Do plantão à OIT: denúncia do Sindsaúde Ceará sobre precarização na saúde é aceita em Genebra, Suiça

O que começa nos corredores dos hospitais do Ceará agora atravessou o oceano e chegou a Genebra. A Organização Internacional do Trabalho (OIT) acatou oficialmente a denúncia apresentada pelo Sindsaúde Ceará sobre a precarização dos vínculos de trabalho na saúde pública, abrindo um procedimento internacional de análise sobre a situação vivida por trabalhadores e trabalhadoras do setor.

A denúncia tem como eixo central o avanço das falsas cooperativas na saúde, um modelo que, segundo o sindicato, tem sido usado para mascarar relações de emprego, retirar direitos e impor insegurança a profissionais que atuam na linha de frente do cuidado, especialmente em hospitais, UPAs e unidades públicas do Ceará.

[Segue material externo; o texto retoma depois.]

/-! The width of a codec command (30_encoding.md R83). -/

@[simp] theorem State.latchWidth_cfg (w : Nat) (s : State) : (s.latchWidth w).cfg = s.cfg := rfl
@[simp] theorem State.latchWidth_busy (w : Nat) (s : State) : (s.latchWidth w).busy = s.busy := rfl
@[simp] theorem State.latchWidth_done (w : Nat) (s : State) : (s.latchWidth w).done = s.done := rfl
@[simp] theorem State.latchWidth_err (w : Nat) (s : State) : (s.latchWidth w).err = s.err := rfl
@[simp] theorem State.latchWidth_ovr (w : Nat) (s : State) : (s.latchWidth w).ovr = s.ovr := rfl
@[simp] theorem State.latchWidth_errcode (w : Nat) (s : State) : (s.latchWidth w).errcode = s.errcode := rfl
@[simp] theorem State.latchWidth_statW (w : Nat) (s : State) : (s.latchWidth w).statW = BitVec.ofNat 5 w := rfl
@[simp] theorem State.latchWidth_argP (w : Nat) (s : State) : (s.latchWidth w).argP = s.argP := rfl
@[simp] theorem State.latchWidth_argS (w : Nat) (s : State) : (s.latchWidth w).argS = s.argS := rfl
@[simp] theorem State.latchWidth_argC (w : Nat) (s : State) : (s.latchWidth w).argC = s.argC := rfl
@[simp] theorem State.latchWidth_result (w : Nat) (s : State) : (s.latchWidth w).result = s.result := rfl
@[simp] theorem State.latchWidth_rlen (w : Nat) (s : State) : (s.latchWidth w).rlen = s.rlen := rfl
@[simp] theorem State.latchWidth_nextCode (w : Nat) (s : State) : (s.latchWidth w).nextCode = s.nextCode := rfl
@[simp] theorem State.latchWidth_errinfo (w : Nat) (s : State) : (s.latchWidth w).errinfo = s.errinfo := rfl
@[simp] theorem State.latchWidth_estate (w : Nat) (s : State) : (s.latchWidth w).estate = s.estate := rfl
@[simp] theorem State.latchWidth_cur (w : Nat) (s : State) : (s.latchWidth w).cur = s.cur := rfl
@[simp] theorem State.latchWidth_len (w : Nat) (s : State) : (s.latchWidth w).len = s.len := rfl
@[simp] theorem State.latchWidth_code (w : Nat) (s : State) : (s.latchWidth w).code = s.code := rfl
@[simp] theorem State.latchWidth_lcmd (w : Nat) (s : State) : (s.latchWidth w).lcmd = s.lcmd := rfl
@[simp] theorem State.latchWidth_lp (w : Nat) (s : State) : (s.latchWidth w).lp = s.lp := rfl
@[simp] theorem State.latchWidth_ls (w : Nat) (s : State) : (s.latchWidth w).ls = s.ls := rfl
@[simp] theorem State.latchWidth_lc (w : Nat) (s : State) : (s.latchWidth w).lc = s.lc := rfl
@[simp] theorem State.latchWidth_wl (w : Nat) (s : State) : (s.latchWidth w).wl = BitVec.ofNat 5 w := rfl
@[simp] theorem State.latchWidth_cnt (w : Nat) (s : State) : (s.latchWidth w).cnt = s.cnt := rfl
@[simp] theorem State.latchWidth_trie (w : Nat) (s : State) : (s.latchWidth w).trie = s.trie := rfl
@[simp] theorem State.latchWidth_dtab (w : Nat) (s : State) : (s.latchWidth w).dtab = s.dtab := rfl
@[simp] theorem State.latchWidth_symIn (w : Nat) (s : State) : (s.latchWidth w).symIn = s.symIn := rfl
@[simp] theorem State.latchWidth_codeIn (w : Nat) (s : State) : (s.latchWidth w).codeIn = s.codeIn := rfl
@[simp] theorem State.latchWidth_out (w : Nat) (s : State) : (s.latchWidth w).out = s.out := rfl
@[simp] theorem State.latchWidth_agenda (w : Nat) (s : State) : (s.latchWidth w).agenda = s.agenda := rfl
@[simp] theorem State.latchWidth_hostReads (w : Nat) (s : State) : (s.latchWidth w).hostReads = s.hostReads := rfl
@[simp] theorem State.latchWidth_freeCtr (w : Nat) (s : State) : (s.latchWidth w).freeCtr = s.freeCtr := rfl
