/-- THE LOOKAHEAD. The code `u` the encoder writes after it has bound `m` stands, in the decode table that has not bound
`m` yet, for the sequence of `u`: in the edge case `u = m` its first symbol is the current sequence's (R187). -/
theorem Tracks.refLookahead_grown (hD : Tracks D T) (ok : TrieOk c T) (hroom : n < c.maxCode) (hm : m.toNat = n)
    (hfree : Table.get T m = none) (hv : seqOf T v = some val.toList)
    (hu : seqOf (Table.set T m { parent := .node v, sym := h }) u = some (h :: zs)) :
    ∃ next, refLookahead c D n val u = some next ∧ next.toList = h :: zs := by
  by_cases hum : u = m
  · subst hum
    rw [seqOf_set_new_node hfree hv] at hu
    have hlist : val.toList ++ [h] = h :: zs := Option.some.inj hu
    obtain rfl : val.head = h := (List.cons.inj hlist).1
    exact ⟨_, refLookahead_next hroom hm, hlist⟩
  · have hold := ok.seqOf_of_set hfree hum hu
    obtain ⟨next, hnext, hlist⟩ := hD u _ hold
    have hne : u.toNat ≠ n := fun h => hum (BitVec.eq_of_toNat_eq (h.trans hm.symm))
    exact ⟨next, refLookahead_bound (Table.get_lt ok.wf (seqOf_bound hold)) (fun h => hne h.2) hnext, hlist⟩

/-- With a full table nothing grows, and the code is a bound one. -/
theorem Tracks.refLookahead_full (hD : Tracks D T) (ok : TrieOk c T) (hfull : c.maxCode ≤ n)
    (hu : seqOf T u = some xs) : ∃ next, refLookahead c D n val u = some next ∧ next.toList = xs := by
  obtain ⟨next, hnext, hlist⟩ := hD u xs hu
  exact ⟨next, refLookahead_bound (Table.get_lt ok.wf (seqOf_bound hu)) (fun h => h.1.not_ge hfull) hnext, hlist⟩

/-! ### The loop of R181 on the codes of the rounds -/

/-- On `codes` and the `EOF_CODE` behind them, the loop of R181 writes `text` and ends well with the counter `n'`,
whatever stands behind. -/
def LoopWrites (c : Config) (w : Nat) (codes : List Code) (D : Table SymSeq) (n : Nat) (val : SymSeq) (text : List Sym)
    (n' : Nat) : Prop :=
  ∀ k out left, ∃ D', refExpandLoop c w (codes ++ BitVec.ofNat 16 c.eofCode :: left) D n val k out =
    { out := out ++ text, dtab := D', next := n', left := left, fin := .finished }

/-- A code below `MAX_CODE` is read as it was written (30_encoding.md R90). -/
theorem lowBits_of_lt_maxCode (hl : c.legal = true) (hw : c.widthOk w = true) (hv : v.toNat < c.maxCode) :
    lowBits v w = v := lowBits_of_lt (Config.widthOk_fits hl hw hv)

theorem lowBits_eofCode (hl : c.legal = true) (hw : c.widthOk w = true) :
    lowBits (BitVec.ofNat 16 c.eofCode) w = BitVec.ofNat 16 c.eofCode :=
  lowBits_of_lt_maxCode hl hw ((toNat_eofCode hl).trans_lt (Config.legal_r_lt hl))

theorem LoopWrites.nil (hl : c.legal = true) (hw : c.widthOk w = true) : LoopWrites c w [] D n val val.toList n :=
  fun _ _ _ => ⟨D, refExpandLoop_eof (lowBits_eofCode hl hw) (toNat_eofCode hl)⟩

variable {codes : List Code} {text : List Sym} {n' : Nat} {next : SymSeq}

theorem LoopWrites.grow (hv : lowBits v w = v) (hne : v.toNat ≠ c.eofCode)
    (hnext : refLookahead c D n val v = some next) (hroom : n < c.maxCode)
    (hloop : LoopWrites c w codes (Table.set D (BitVec.ofNat 16 n) (val.snoc next.head)) (n + 1) next text n') :
    LoopWrites c w (v :: codes) D n val (val.toList ++ text) n' := by
  intro k out left
  obtain ⟨D', hrun⟩ := hloop (k + 1) (out ++ val.toList) left
  refine ⟨D', (refExpandLoop_grow hv hne hnext hroom).trans (hrun.trans ?_)⟩
  rw [List.append_assoc]

theorem LoopWrites.frozen (hv : lowBits v w = v) (hne : v.toNat ≠ c.eofCode)
    (hnext : refLookahead c D n val v = some next) (hfull : c.maxCode ≤ n)
    (hloop : LoopWrites c w codes D n next text n') : LoopWrites c w (v :: codes) D n val (val.toList ++ text) n' := by
  intro k out left
  obtain ⟨D', hrun⟩ := hloop (k + 1) (out ++ val.toList) left
  refine ⟨D', (refExpandLoop_frozen hv hne hnext hfull).trans (hrun.trans ?_)⟩
  rw [List.append_assoc]

variable {r r' : CompressResult}
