/-- Every operation that runs a read lets it go on or ends it. -/
theorem exec_readOutcome (i : Instr) (s t : State) (hi : runsRead i = true) (h : exec i s = .next t) :
    ReadOutcome (offersReady i) (if takesOffer i then s.source.drop 1 else s.source) s t := by
  cases i with
  | start | hold | rsvd7 | cmdPassive | cmdRequest | frame => cases hi
  | scanW | bodyW => cases h; exact .goesOn rfl id rfl rfl
  | norm | rslv => cases h; exact .goesOn rfl nofun rfl rfl
  | scanT | bodyT => cases h; exact State.countTick_readOutcome ..
  | scanB data =>
    simp only [exec, execScanB] at h
    split at h <;> cases h
    · exact .goesOn rfl nofun rfl rfl
    · exact .goesOn rfl id rfl rfl
  | bodyB data =>
    simp only [exec, execBodyB] at h
    split at h <;> cases h
    exact State.followVerdict_readOutcome ..
  | csum =>
    simp only [exec, execCsum] at h
    split at h
    · split at h <;> cases h
      · exact .goesOn rfl nofun rfl rfl
      · exact .ends rfl rfl rfl
    · cases h
  | sigc =>
    simp only [exec, execSigc] at h
    split at h <;> cases h <;> exact .ends rfl rfl rfl

/-! ### The operation that a clock step selects -/

theorem runsRead_operation (s : State) (start tick : Bool) :
    runsRead (s.operation start tick) = true ↔ s.phase ≠ .idle ∧ s.phase ≠ .rsvd7 := by
  unfold State.operation
  cases s.phase <;> cases start <;> cases tick <;> cases s.valid <;> simp [selectOperation, runsRead]

theorem offersReady_operation (s : State) (start tick : Bool) :
    offersReady (s.operation start tick) = s.ready false tick := by
  unfold State.operation State.ready
  cases s.phase <;> cases start <;> cases tick <;> cases s.valid <;> rfl

theorem takesOffer_operation (s : State) (start tick : Bool) :
    takesOffer (s.operation start tick) = (s.valid && s.ready false tick) := by
  unfold State.operation State.ready
  cases s.phase <;> cases start <;> cases tick <;> cases s.valid <;> rfl

/-- In IDLE and in the reserved phase an operation only drives `busy` (00_scope.md R10; 30_encoding.md R79). -/
theorem exec_operation_outside_read (s t : State) (start tick : Bool) (hp : s.phase = .idle ∨ s.phase = .rsvd7)
    (h : exec (s.operation start tick) s = .next t) :
    t.out = { ready := false, busy := s.busy, done := false, result := none } ∧ t.source = s.source := by
  rcases hp with hp | hp <;> rw [State.operation, hp] at h <;> rw [State.busy, hp]
  · cases start <;> cases h <;> exact ⟨rfl, rfl⟩
  · cases h; exact ⟨rfl, rfl⟩
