/-- What a tile group holds (R194, R249 to R253). `work`: the blocks that an operation without a cursor of its own acts on (R249): those last read (input, HALL, first block), none for those at the send cursor; `member`: the input of the rack that the read cursor last named; `computing`: a block has been begun whose result is not written yet (R194); `replayTo`: where the reading of the staging instance stood when it was rewound (R202); `badMem`: blocks being computed whose memory an SRAM error has struck (R363). -/
structure Group where
  bound : Option Nat := none
  rdInput : Nat := 0
  rdHall : Bool := false
  rdPre : Bool := false
  rdBlock : Nat := 0
  sendBlock : Nat := 0
  sendHall : Bool := false
  bhPtr : Nat := 0
  bhReady : Bool := false
  ksel : Nat := 0
  regs : SMap VReg := []
  mask : List Bool := []
  pend : List PendWrite := []
  busyUntil : Nat := 0
  work : Option (Nat × Bool × Nat) := none
  member : Nat := 0
  computing : Bool := false
  replayTo : Nat := 0
  badMem : List (Nat × Nat) := []
deriving DecidableEq, Repr

/-- A block being recomputed (R202, R203): the physical tile that does it, whether it is borrowed, the recomputations that failed, the stroke count at which it took its tile. -/
structure Recomp where
  g : Nat
  ctx : Nat
  block : Nat
  logical : Nat
  failedTile : Nat
  tile : Nat
  borrowed : Bool
  fails : Nat
  at_ : Nat := 0
deriving DecidableEq, Repr

/-- A member that has joined a launch at the switch (R233): its member index, its rack slot, whether it is the backup, RBASE, RCTR and RC_EN, and what it has been sent (BYTES, the worst status, COMPLETE). -/
structure Joined where
  member : Nat
  slot : Nat
  backup : Bool
  rbase : Nat
  rctr : Nat
  rcEn : Bool
  bytes : Nat := 0
  status : List Nat := []
  completed : Bool := false
deriving DecidableEq, Repr

/-- A result chunk held for an endpoint of a repechage slot that has not joined (R237): the launch key, the member index, whether it is for the backup, its bytes, the packet without the endpoint's place. -/
structure HeldRes where
  key : Nat
  member : Nat
  backup : Bool
  bytes : Nat
  pkt : Packet
deriving DecidableEq, Repr

/-- An endpoint of a repechage slot whose chunks a launch that has ended did not use (R236, R237): the launch key, its LSEQ, the endpoint; whether it has joined, whether the results held for it are gone, whether it has had RELEASE. -/
structure LateSlot where
  key : Nat
  seq : Nat
  member : Nat
  backup : Bool
  joined : Bool
  gone : Bool := false
  told : Bool := false
deriving DecidableEq, Repr

/-- A launch at the switch (R221, R233 to R241, R256). `firstAt` and `heldCclk`: the stroke count and HOLD_CCLK when its first chunk came; `image`: the number of the image it runs under; `stale`: a catch has changed its context since (R222); `seen`, `preDone`, `dataDone`: which endpoints (member, backup) have sent a chunk, their last PREPASS chunk, their last CONTRIB chunk; `lastAt`: when member or backup (plus 8,192) sent the latter; `winners`: decided repechage slots, with the stroke count; `released`: losers that have had RELEASE; `landed`: chunks that have landed, by input, PRE and number. `ended`: DONE has ended it, and its last results are on their way; `sentChunks`: result chunks that have left; `unacked`: the chunk of each RESULT packet that its crew port has not acknowledged. `twin` marks a launch served for the lost twin (R373). -/
structure SLaunch where
  ctx : Nat
  launch : Nat
  twin : Bool
  firstAt : Nat
  heldCclk : Nat := 0
  readyAt : Option Nat := none
  cfg : Cfg
  entry : Entry
  image : Nat := 0
  stale : Bool := false
  joined : List Joined := []
  lastAt : List (Nat × Nat) := []
  preDone : List (Nat × Bool) := []
  dataDone : List (Nat × Bool) := []
  seen : List (Nat × Bool) := []
  winners : List (Nat × Bool × Nat) := []
  released : List (Nat × Bool) := []
  landed : List (Nat × Bool × Nat) := []
  maxLate : Option Nat := none
  optrec : List Byte := []
  dispatched : Bool := false
  finishing : Bool := false
  finished : Bool := false
  poisoned : Bool := false
  hallStep : Nat := 63
  hallSent : SMap Nat := []
  skips : List Nat := []
  lo : Nat := 0
  hi : Nat := 0
  resume : Nat := 0
  sentChunks : List Nat := []
  unacked : List Nat := []
  ended : Bool := false
deriving DecidableEq, Repr

/-- A loaded image (R268 to R270) that retires: its ranges and its arrival map. -/
structure Image where
  bundleBase : Nat
  bundleCount : Nat
  patBase : Nat
  patCount : Nat
  arv : List (Bool × Bool × Nat × Nat)
deriving DecidableEq, Repr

A decisão da OIT representa um marco inédito: trata-se de uma denúncia encaminhada por um sindicato estadual, redigida em português, que superou todas as etapas iniciais do organismo internacional e foi considerada admissível pelo Conselho de Administração da OIT, instância máxima da organização.

Da realidade dos hospitais à arena internacional
A denúncia não nasceu em gabinetes. Ela nasce do cotidiano de profissionais submetidos a contratos instáveis, sem carteira assinada, férias ou 13º salário, muitos deles vinculados a cooperativas que funcionam, na prática, como instrumentos de precarização.

Segundo o Sindsaúde Ceará, esse modelo não gera emprego: gera subemprego, adoece trabalhadores e compromete a qualidade do atendimento à população.

Além das falsas cooperativas, a denúncia reúne outras violações relacionadas à precarização dos vínculos de trabalho na saúde, apontando um cenário estrutural que afeta não apenas o Ceará, mas todo o país, embora tenha no estado um dos seus exemplos mais visíveis.

A ida a Genebra para transformar denúncia em processo
Para que a denúncia ganhasse forma internacional, a diretora do Sindsaúde Ceará, Martinha Brandão, através da articulação do Sistema Cofen/Corens e com indicação da Central dos Trabalhadores do Brasil (CTB), esteve na sede da OIT, em Genebra, para compreender o funcionamento do organismo e os caminhos formais para transformar a indignação dos trabalhadores em um processo sólido, responsável e juridicamente fundamentado.

O que a OIT decidiu e o que acontece agora
Ao aceitar a denúncia, a OIT decidiu criar um Comitê Tripartite, formado por especialistas internacionais e representantes de trabalhadores, que irá analisar se o Estado brasileiro está cumprindo a Convenção nº 122, que trata da obrigação dos países de promover emprego digno, estável e protegido.

Por que isso importa para o Ceará e para o Brasil
A aceitação da denúncia pela OIT lança luz sobre uma realidade que não afeta apenas quem trabalha na saúde, mas quem depende dela. Quando profissionais atuam sem direitos, com contratos instáveis, pagamentos incertos e jornadas exaustivas, o impacto chega direto ao atendimento: equipes rotativas, sobrecarga, adoecimento dos trabalhadores e perda de continuidade no cuidado.

A precarização dos vínculos não é um problema interno da categoria. Ela fragiliza o serviço público, compromete a qualidade do atendimento e coloca em risco o direito da população a uma saúde segura e humanizada.

Mais do que um procedimento técnico, a decisão da OIT é o reconhecimento político e institucional de que esse modelo de contratação, adotado em larga escala no Ceará, não é normal, não é sustentável e não pode ser tratado como regra.